» **What you will do**
Where does the word "BitVec" occur in the data below? Copy each line that holds it.

(Records from a dataset)

────────────────────────────────────────

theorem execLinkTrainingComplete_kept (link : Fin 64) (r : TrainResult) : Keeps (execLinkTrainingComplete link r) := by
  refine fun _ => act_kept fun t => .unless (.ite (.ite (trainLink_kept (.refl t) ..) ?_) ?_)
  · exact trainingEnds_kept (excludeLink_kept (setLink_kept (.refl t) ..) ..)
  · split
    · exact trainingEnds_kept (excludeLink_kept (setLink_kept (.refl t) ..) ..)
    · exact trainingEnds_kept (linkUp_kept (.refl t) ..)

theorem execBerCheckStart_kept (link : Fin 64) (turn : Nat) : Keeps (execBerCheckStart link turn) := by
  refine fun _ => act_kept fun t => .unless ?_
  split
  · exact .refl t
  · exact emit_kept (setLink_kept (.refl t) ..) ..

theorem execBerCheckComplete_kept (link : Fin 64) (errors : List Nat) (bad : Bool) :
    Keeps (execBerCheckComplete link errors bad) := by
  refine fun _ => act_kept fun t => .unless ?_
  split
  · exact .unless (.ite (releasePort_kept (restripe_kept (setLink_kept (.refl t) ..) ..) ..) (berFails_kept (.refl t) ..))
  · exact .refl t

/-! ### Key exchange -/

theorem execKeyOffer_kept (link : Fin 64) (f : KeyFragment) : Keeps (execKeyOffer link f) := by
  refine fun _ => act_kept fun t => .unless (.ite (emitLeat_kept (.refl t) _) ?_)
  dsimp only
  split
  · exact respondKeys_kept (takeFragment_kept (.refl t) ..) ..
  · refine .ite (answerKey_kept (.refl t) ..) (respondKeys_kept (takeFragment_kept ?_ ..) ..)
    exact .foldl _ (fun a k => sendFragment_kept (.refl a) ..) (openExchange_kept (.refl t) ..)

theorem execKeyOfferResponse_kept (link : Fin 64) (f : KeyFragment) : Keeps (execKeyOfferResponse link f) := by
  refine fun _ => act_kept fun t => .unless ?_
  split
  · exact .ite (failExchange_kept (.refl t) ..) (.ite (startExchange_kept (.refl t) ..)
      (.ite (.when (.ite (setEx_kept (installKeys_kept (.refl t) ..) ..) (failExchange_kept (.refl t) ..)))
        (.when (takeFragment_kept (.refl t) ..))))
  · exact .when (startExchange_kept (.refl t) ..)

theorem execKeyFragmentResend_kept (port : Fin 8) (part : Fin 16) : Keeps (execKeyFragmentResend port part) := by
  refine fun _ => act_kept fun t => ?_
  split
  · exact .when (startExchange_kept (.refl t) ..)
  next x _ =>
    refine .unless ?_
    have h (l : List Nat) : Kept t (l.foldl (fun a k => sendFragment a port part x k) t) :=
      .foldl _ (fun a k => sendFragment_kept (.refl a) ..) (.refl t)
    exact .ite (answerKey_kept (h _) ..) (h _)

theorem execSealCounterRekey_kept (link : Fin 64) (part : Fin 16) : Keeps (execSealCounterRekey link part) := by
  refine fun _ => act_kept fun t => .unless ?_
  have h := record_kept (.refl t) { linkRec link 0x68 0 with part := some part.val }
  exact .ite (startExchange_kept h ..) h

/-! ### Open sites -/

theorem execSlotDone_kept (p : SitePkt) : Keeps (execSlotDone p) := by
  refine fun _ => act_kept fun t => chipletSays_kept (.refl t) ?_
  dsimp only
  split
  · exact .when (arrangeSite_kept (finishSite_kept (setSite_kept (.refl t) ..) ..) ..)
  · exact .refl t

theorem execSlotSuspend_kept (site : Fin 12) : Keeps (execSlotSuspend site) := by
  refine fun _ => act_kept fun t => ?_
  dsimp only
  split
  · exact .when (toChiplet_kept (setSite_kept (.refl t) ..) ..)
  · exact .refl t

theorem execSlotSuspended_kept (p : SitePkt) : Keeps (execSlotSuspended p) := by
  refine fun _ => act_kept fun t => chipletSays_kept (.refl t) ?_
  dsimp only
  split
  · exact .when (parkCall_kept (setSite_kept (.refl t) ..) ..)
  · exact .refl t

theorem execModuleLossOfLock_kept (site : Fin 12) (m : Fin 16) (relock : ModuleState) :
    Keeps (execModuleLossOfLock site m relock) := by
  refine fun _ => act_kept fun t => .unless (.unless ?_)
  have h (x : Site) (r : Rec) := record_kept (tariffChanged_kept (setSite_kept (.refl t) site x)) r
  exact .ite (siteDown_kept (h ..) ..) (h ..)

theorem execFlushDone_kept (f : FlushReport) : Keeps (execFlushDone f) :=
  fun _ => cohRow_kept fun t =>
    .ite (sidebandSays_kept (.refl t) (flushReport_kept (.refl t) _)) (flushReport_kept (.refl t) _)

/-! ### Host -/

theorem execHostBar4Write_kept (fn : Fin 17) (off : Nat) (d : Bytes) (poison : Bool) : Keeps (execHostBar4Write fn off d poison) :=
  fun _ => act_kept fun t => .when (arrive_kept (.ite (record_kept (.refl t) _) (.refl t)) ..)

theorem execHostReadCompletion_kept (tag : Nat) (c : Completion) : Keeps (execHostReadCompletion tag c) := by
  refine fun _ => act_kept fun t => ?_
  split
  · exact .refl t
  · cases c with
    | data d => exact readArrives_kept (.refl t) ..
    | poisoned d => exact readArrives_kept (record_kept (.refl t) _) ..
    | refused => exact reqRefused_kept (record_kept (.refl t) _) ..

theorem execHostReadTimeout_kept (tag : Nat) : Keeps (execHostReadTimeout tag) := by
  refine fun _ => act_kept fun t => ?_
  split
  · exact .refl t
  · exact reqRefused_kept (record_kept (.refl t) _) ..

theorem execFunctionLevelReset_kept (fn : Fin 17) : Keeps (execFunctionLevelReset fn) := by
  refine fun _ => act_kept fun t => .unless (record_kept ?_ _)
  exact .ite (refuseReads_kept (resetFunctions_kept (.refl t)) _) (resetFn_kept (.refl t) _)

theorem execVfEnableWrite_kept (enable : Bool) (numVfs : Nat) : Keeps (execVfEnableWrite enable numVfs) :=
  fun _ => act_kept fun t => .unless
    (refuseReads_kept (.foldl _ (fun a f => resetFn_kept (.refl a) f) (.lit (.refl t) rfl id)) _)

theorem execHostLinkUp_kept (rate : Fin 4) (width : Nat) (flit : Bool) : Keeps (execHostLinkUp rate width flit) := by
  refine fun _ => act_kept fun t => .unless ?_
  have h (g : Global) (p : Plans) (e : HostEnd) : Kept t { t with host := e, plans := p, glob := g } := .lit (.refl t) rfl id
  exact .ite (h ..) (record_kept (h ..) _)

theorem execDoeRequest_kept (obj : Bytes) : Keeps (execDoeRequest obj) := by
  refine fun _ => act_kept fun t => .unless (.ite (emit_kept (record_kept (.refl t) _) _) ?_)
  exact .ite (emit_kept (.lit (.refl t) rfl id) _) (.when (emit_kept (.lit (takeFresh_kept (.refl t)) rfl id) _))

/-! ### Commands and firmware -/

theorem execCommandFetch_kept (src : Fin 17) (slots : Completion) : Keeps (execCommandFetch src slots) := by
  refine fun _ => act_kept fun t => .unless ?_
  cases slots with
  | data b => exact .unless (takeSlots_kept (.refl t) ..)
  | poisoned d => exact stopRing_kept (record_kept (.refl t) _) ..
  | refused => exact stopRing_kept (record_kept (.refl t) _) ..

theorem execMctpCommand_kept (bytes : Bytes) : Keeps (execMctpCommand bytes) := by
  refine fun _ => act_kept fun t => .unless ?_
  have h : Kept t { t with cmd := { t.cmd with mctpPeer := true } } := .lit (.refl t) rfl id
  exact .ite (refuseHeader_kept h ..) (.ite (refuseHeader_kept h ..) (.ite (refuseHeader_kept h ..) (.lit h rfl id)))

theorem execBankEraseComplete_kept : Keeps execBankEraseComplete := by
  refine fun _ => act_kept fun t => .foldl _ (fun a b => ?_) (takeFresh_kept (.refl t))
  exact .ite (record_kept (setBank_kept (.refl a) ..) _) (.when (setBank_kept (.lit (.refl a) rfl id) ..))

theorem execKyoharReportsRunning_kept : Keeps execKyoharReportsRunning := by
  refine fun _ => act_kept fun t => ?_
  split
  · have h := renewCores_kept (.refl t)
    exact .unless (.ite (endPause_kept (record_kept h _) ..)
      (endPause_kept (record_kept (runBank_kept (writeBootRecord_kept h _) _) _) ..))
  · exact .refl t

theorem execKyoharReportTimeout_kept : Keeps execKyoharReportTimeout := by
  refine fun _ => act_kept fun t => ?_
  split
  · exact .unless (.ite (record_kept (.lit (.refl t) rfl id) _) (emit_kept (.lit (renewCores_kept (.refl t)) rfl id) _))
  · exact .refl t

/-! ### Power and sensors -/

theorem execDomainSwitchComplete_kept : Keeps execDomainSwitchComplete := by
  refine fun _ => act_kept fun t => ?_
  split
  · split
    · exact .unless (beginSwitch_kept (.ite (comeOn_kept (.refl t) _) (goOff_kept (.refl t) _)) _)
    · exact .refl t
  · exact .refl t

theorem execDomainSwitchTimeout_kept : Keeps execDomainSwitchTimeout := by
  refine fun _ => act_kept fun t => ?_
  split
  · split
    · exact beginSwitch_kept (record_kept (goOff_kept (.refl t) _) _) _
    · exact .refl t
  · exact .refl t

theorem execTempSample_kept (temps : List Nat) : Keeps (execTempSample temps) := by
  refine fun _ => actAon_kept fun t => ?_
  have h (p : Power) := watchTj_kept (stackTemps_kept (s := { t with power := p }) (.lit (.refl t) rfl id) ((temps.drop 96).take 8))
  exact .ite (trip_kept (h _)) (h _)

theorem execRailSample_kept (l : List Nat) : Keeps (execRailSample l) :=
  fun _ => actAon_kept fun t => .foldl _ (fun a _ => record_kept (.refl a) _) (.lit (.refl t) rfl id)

────────────────────────────────────────

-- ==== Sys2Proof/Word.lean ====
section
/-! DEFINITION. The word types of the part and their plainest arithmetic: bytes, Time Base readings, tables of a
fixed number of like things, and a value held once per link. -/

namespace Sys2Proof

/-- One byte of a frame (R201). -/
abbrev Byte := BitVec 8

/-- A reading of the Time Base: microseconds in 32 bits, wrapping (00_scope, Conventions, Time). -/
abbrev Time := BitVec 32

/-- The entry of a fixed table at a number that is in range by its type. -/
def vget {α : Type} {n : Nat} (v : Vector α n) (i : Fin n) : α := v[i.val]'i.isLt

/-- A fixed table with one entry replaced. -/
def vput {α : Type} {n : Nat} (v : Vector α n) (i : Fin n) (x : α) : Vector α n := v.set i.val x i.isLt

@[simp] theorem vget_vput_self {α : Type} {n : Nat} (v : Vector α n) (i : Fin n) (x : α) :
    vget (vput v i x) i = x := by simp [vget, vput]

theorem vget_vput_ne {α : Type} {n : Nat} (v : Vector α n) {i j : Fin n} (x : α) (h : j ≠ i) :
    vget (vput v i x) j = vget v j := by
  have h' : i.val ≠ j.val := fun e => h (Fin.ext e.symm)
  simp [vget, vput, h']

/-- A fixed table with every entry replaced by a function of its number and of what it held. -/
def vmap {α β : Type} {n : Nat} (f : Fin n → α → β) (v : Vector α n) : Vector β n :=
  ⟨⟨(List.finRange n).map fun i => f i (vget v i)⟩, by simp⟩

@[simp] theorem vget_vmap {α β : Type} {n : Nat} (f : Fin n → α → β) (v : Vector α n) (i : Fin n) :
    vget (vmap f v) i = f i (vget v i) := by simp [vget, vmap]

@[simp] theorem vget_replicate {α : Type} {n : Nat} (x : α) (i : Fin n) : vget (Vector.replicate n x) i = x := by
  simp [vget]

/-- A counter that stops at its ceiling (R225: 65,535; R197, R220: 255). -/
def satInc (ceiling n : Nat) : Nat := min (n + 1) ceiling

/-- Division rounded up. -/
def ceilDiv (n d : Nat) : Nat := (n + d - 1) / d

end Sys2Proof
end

────────────────────────────────────────

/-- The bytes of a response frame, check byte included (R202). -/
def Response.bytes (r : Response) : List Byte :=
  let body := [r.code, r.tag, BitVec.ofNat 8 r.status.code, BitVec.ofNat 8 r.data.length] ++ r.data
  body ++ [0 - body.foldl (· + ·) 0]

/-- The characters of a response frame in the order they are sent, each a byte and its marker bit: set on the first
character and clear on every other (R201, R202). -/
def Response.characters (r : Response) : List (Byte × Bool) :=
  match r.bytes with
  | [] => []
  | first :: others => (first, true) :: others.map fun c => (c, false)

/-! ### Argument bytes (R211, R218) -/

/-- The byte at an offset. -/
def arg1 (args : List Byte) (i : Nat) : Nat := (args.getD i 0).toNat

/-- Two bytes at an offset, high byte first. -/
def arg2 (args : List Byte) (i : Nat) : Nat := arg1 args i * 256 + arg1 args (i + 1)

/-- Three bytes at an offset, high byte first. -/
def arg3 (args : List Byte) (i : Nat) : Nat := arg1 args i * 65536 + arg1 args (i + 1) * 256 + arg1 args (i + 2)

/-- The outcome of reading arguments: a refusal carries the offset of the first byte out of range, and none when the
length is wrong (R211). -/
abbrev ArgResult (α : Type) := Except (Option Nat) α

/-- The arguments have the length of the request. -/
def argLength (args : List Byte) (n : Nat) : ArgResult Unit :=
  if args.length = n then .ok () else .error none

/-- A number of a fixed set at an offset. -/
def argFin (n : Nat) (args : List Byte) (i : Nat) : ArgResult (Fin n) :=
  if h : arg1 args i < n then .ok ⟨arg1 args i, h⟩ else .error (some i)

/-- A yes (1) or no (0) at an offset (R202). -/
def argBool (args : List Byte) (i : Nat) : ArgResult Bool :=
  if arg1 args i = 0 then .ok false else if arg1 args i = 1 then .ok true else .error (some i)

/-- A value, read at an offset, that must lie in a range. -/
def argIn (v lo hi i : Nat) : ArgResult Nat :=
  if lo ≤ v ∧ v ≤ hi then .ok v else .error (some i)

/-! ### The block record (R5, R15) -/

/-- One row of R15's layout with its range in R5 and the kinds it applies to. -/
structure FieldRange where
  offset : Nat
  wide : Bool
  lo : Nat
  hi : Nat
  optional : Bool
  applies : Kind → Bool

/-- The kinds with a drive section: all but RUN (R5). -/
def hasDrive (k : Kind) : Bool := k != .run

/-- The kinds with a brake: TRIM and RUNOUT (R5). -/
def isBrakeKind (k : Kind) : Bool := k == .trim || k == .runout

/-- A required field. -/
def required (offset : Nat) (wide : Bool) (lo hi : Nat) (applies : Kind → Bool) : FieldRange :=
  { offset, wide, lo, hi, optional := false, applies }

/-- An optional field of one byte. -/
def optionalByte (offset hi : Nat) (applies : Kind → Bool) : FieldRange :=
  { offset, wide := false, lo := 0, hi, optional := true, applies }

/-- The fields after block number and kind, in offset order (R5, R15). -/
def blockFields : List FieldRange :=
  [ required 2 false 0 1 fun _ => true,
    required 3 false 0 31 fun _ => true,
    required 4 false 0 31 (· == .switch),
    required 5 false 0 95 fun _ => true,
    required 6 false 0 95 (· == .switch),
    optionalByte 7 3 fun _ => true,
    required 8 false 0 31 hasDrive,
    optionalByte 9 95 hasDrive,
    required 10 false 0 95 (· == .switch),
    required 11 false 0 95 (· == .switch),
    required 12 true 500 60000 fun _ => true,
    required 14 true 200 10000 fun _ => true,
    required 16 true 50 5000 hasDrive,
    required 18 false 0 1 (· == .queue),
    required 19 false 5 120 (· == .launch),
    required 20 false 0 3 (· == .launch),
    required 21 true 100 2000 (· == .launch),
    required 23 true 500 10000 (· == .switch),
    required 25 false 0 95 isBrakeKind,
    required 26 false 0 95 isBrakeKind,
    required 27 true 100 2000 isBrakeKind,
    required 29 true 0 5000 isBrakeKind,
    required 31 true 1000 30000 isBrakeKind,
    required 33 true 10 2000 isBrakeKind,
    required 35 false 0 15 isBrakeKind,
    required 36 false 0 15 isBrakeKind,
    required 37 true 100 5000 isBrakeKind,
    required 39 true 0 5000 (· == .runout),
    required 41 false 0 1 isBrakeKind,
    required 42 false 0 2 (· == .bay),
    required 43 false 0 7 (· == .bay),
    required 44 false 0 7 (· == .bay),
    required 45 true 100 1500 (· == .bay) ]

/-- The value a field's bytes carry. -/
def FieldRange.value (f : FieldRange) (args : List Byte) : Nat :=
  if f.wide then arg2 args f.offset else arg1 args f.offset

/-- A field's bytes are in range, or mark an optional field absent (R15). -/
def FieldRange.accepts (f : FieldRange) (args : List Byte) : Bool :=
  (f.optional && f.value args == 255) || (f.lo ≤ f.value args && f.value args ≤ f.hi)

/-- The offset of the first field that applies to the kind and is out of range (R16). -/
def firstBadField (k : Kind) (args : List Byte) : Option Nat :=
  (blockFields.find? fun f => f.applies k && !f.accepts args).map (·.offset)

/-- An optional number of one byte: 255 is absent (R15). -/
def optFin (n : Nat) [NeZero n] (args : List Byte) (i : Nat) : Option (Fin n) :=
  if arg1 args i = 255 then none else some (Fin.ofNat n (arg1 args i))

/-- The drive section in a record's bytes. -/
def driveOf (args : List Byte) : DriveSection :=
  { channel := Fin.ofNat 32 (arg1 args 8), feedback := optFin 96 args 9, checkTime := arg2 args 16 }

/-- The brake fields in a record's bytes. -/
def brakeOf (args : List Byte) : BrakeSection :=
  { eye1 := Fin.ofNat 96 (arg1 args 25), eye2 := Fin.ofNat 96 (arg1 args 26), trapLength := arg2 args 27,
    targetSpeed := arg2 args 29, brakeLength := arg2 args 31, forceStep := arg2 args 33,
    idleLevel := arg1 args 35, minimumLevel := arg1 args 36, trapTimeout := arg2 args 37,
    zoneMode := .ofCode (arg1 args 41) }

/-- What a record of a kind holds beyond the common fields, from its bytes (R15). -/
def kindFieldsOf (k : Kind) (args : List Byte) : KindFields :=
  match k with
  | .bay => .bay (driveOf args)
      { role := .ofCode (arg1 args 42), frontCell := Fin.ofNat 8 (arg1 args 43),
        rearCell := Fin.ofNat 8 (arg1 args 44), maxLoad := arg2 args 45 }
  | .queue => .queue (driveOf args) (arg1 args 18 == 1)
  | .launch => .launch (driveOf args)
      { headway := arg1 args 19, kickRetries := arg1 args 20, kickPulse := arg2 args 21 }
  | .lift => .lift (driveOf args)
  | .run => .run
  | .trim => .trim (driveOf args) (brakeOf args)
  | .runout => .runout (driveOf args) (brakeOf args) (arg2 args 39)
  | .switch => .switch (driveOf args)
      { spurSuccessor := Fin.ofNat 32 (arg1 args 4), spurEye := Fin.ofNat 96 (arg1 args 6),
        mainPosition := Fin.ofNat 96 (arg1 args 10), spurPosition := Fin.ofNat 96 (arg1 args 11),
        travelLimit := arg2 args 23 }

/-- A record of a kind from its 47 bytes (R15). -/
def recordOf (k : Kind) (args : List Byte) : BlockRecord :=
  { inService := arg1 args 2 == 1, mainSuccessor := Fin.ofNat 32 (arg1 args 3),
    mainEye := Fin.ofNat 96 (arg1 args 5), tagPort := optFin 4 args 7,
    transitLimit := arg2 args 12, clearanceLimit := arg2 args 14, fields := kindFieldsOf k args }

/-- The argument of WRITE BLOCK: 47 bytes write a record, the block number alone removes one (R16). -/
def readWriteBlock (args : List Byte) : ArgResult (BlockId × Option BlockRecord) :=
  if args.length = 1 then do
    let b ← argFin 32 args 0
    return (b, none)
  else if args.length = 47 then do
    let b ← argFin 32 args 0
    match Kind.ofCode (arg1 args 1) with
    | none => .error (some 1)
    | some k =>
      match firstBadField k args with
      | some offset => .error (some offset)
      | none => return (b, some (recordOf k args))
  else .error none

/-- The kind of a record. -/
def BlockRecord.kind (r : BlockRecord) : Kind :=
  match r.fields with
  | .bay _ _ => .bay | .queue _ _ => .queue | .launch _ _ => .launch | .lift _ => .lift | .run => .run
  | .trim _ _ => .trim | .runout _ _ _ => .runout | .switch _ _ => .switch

────────────────────────────────────────

» **Response to this exercise**
abbrev Byte := BitVec 8
abbrev Time := BitVec 32
  let body := [r.code, r.tag, BitVec.ofNat 8 r.status.code, BitVec.ofNat 8 r.data.length] ++ r.data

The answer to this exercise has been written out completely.